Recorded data
/-- R266: whether the limit that a packet would carry has risen by CREDIT_WIN/4 since the last one sent. -/
def creditDue (c : Conn) : Bool :=
  let l := (c.high + c.creditWin) % 2 ^ 32
  !c.evictPending && passes l c.lastLimit && decide (c.creditWin / 4 ≤ (l + 2 ^ 32 - c.lastLimit % 2 ^ 32) % 2 ^ 32)

/-- R268: a CREDIT_RPT sent. -/
def sendRpt (s : State) (n cseq : Nat) : State :=
  sendCtl (connMod s n (fun c => { c with rptAt := s.now })) n 0x13 (fun c => beBytes 4 c.cposSent ++ beBytes 4 cseq)

/-- The function of an instance, and whether it issues requests. -/
def instFn (s : State) (i : Nat) : Nat × Nat := (s.rd R.DOM_INST_W0.AP [i], s.rd R.DOM_INST_W0.CLASS [i])
def instOk (s : State) (i : Nat) : Bool := busEn s (instFn s i).1 (instFn s i).2 && !quiesced s (instFn s i).1 (instFn s i).2
def instD3 (s : State) (i : Nat) : Bool := inD3 s (instFn s i).1 (instFn s i).2

/-- R56: whether an instance may access some areas of host memory now. -/
def instReach (s : State) (i : Nat) (w : Bool) (l : List (Nat × Nat)) : Bool × State :=
  reach s (instFn s i).1 (instFn s i).2 (some i) (instPasid s i) w l

/-- R26: a read of host memory for an instance, and what it brought. -/
def instFetch (s : State) (i : Nat) (l : List (Nat × Nat)) (x : RdRes) : Bool × State :=
  hostFetch s (instFn s i).1 (instFn s i).2 (some i) (instPasid s i) l x

/-- A data write by an instance. -/
def instWrite (s : State) (i addr : Nat) (data : Bytes) (ep : Bool) : State :=
  if data.isEmpty then s else fnWrite s (instFn s i).1 (instFn s i).2 (some i) (instPasid s i) addr data true ep

/-! ## Messages and their packets -/

/-- R253: the packets of a message of `data`, each with its extension headers. -/
def segments (size : Nat) (data : Bytes) (fuel off : Nat) (mk : Bool → Bool → Nat → Bytes → Seg) : List Seg :=
  match fuel with
  | 0 => []
  | fuel + 1 =>
    let rest := data.drop size
    let last := rest.isEmpty
    mk (off == 0) last off (data.take size) :: (if last then [] else segments size rest fuel (off + size) mk)

/-- A message put behind those that wait: the segments of message `c.nextMsg`. -/
def pushMsg (s : State) (n : Nat) (c : Conn) (l : List Seg) : State :=
  connPut s n { c with segs := c.segs ++ l, nextMsg := (c.nextMsg + 1) % 2 ^ 32, used := s.now }

/-- R284: whether a packet is kept. -/
def isKept (c : Conn) (op : Nat) : Bool := c.enc || !c.remote || op == 6 || op == 8

/-- Flag bits of byte 3 of a CTH. -/
def cthFlags (enc first last retx ackReq : Bool) : Nat :=
  b2n enc + 2 * b2n first + 4 * b2n last + 8 * b2n retx + 16 * b2n ackReq

/-- UDP length of a packet. -/
def udpLenOf (c : Conn) (ext : Bytes) (n : Nat) : Nat := 40 + ext.length + n + (if c.enc then 16 else 0)

/-- R264: whether credit allows a charge. -/
def carCreditOk (c : Conn) (u : Nat) : Bool := !passes ((c.cposSent + u) % 2 ^ 32) c.limit

/-- R294, R264, R283, R284: the next waiting segment sent, where window, credit and keep allow. `fault` says that the
cipher faulted (R351). -/
def sendNew (s : State) (n : Nat) (fault : Bool) : State :=
  match connGet s n with
  | none => s
  | some c =>
    match c.segs with
    | [] => s
    | g :: rest =>
      let u := carCharge (udpLenOf c g.ext g.pay.length)
      let p := c.nextPsn
      if (c.st ≠ .active && c.st ≠ .draining) || c.tier ≠ .onDie || c.recs.any (fun r => r.st == .lost) then s
      else if p ≥ c.una + 2 ^ c.winLog || p ≥ c.una + 2 ^ c.keepLog || !carCreditOk c u then s
      else if p ≥ 2 ^ 48 then connFail s n stNonceExhausted
      else if !laneOk s n c then s
      else if c.enc && fault then connFail s n csLocalPoison
      else
        let fl := cthFlags c.enc g.first g.last false g.ackReq
        let h (fl cpos : Nat) := cthBytes g.op c.epoch fl c.peer (p % 2 ^ 32) cpos g.msg g.pay.length
        match protect s c false p (h (cthFlags c.enc g.first g.last false false) 0 ++ g.ext) g.pay with
        | (none, s) => connFail s n stKeyFault
        | (some b, s) =>
          let pos := (c.cposSent + u) % 2 ^ 32
          let kept := isKept c g.op
          let s := if kept then s.hbmWrite (keepAddr n c p) b else s
          let r : SendRec := { psn := p, st := .sent, txn := c.txCount + 1, msg := g.msg, op := g.op, flags := fl, ext := g.ext,
                               len := g.pay.length, kept := kept, rnr := 0, src := g.src, sentAt := s.now }
          let c := { c with nextPsn := p + 1, cposSent := pos, txCount := c.txCount + 1, segs := rest, recs := c.recs ++ [r] }
          let s := carterSend (carCount (connPut s n c) n 0) n c (h fl pos ++ g.ext ++ b)
          let own (w : Work) : Bool := w.conn == n && w.msg == g.msg && w.last.isNone && g.op ≠ 6 && g.op ≠ 8
          if g.last then
            modWorks s (fun w =>
              if own w && w.ended.isNone then
                { w with last := some p, ended := if !c.remote && 1 ≤ w.op && w.op ≤ 4 then some (stSuccess, w.len) else none }
              else w)
          else s

/-- R279: the first LOST PSN sent again; `x` is the source read again in REMOTE mode, or what the read of the keep
brought. -/
def resend (s : State) (n : Nat) (x : RdRes) : State :=
  match connGet s n with
  | none => s
  | some c =>
    match c.recs.find? (fun r => r.st == .lost) with
    | none => s
    | some r =>
      let u := carCharge (udpLenOf c r.ext r.len)
      if (c.st ≠ .active && c.st ≠ .draining) || c.tier ≠ .onDie || !carCreditOk c u then s
      else
        let size := r.len + (if c.enc then 16 else 0)
        let a := keepAddr n c r.psn
        let (go, s) := if r.kept then (true, s) else instFetch s c.inst [(r.src, r.len)] x
        if !go then s else
        let s := match x, r.kept with
          | .poison _, true => hbmFail s a
          | _, _ => s
        let got : Except Nat Bytes :=
          if r.kept then
            (match x with
             | .ok _ => if poisonedRange s a size then .error csKeepPoison else .ok (s.hbmRead a size)
             | _ => .error csKeepPoison)
          else if r.len = 0 then .ok []
          else
            (match x with
             | .ok d => .ok (slice d 0 r.len)
             | .poison _ => .error csLocalPoison
             | _ => .error csLocalAccess)
        match got with
        | .error e => connFail s n e
        | .ok b =>
          let pos := (c.cposSent + u) % 2 ^ 32
          let h := cthBytes r.op c.epoch (Nat.lor r.flags 0x18) c.peer (r.psn % 2 ^ 32) pos r.msg r.len
          let c := { c with cposSent := pos, txCount := c.txCount + 1,
                            recs := c.recs.map (fun y => if y.psn = r.psn then { y with st := .sent, txn := c.txCount + 1, sentAt := s.now } else y) }
          carterSend (carCount (connPut s n c) n 1) n c (h ++ r.ext ++ b)

/-- R286: REMOTE completions whose message UNA has passed. -/
def remoteDone (s : State) (n : Nat) : State :=
  match connGet s n with
  | none => s
  | some c =>
    modWorks s (fun w => match w.last with
      | some p => if w.conn == n && w.ended.isNone && 1 ≤ w.op && w.op ≤ 4 && decide (p < c.una) then
          { w with ended := some (stSuccess, w.len) } else w
      | none => w)

/-! ## The end of a connection -/

/-- R302: the release of a CLOSING connection; descriptors not complete end with FLUSHED where `cpl`. -/
def startClosing (s : State) (n : Nat) (cpl : Bool) : State :=
  match connGet s n with
  | none => s
  | some c =>
    let s := if cpl then modWorks s (fun w => if w.conn == n && liveWork w then { w with ended := some (csFlushed, 0) } else w)
      else
        let mine (w : Work) : Bool := match w.src with | .stg _ => liveWork w | _ => false
        let stop (w : Work) : Work := if w.conn = n then { w with ended := some (csFlushed, 0) } else w
        settleWorks (putCar s { s.car with works := (s.car.works.filter (fun w => w.conn ≠ n || mine w)).map stop })
    let s := connLost s n
    let s := dropParked (dropLedger s n) n
    let s := if cpl then c.binds.foldl (fun s b => recvPost s n b csFlushed 0) s else s
    let s := putCar s { s.car with fetchq := s.car.fetchq.filter (· ≠ n) }
    let s := connMod s n (fun c =>
      { c with st := .closing, tier := .home, binds := [], segs := [], recs := [], marks := [], keepArea := none,
               winArea := none, ctxArea := none, evictPending := false, closeDue := false, owed := [], wanted := false, img := [] })
    pumpFetches s

/-- R331: CLOSING starts now, or when a fetch or write-back in flight ends. -/
def closeConn (s : State) (n : Nat) (cpl : Bool) : State :=
  match connGet s n with
  | none => s
  | some c =>
    if c.tier == .fetching || c.tier == .writing then connPut s n { c with closeDue := true } else startClosing s n cpl

/-- R301: DRAINING ends once every PSN is acknowledged, no response is owed and no descriptor is in progress. -/
def drainCheck (s : State) (n : Nat) : State :=
  match connGet s n with
  | none => s
  | some c =>
    if c.st == .draining && c.recs.isEmpty && c.segs.isEmpty && !s.car.works.any (fun w => w.conn == n && liveWork w) then
      closeConn s n true
    else s

end Sys2Proof.Machine
end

- EXERCISE DETAILS -
Would you filter the records and copy out each line containing "evictPending"?

- WRITTEN SOLUTION -
  !c.evictPending && passes l c.lastLimit && decide (c.creditWin / 4 ≤ (l + 2 ^ 32 - c.lastLimit % 2 ^ 32) % 2 ^ 32)
               winArea := none, ctxArea := none, evictPending := false, closeDue := false, owed := [], wanted := false, img := [] })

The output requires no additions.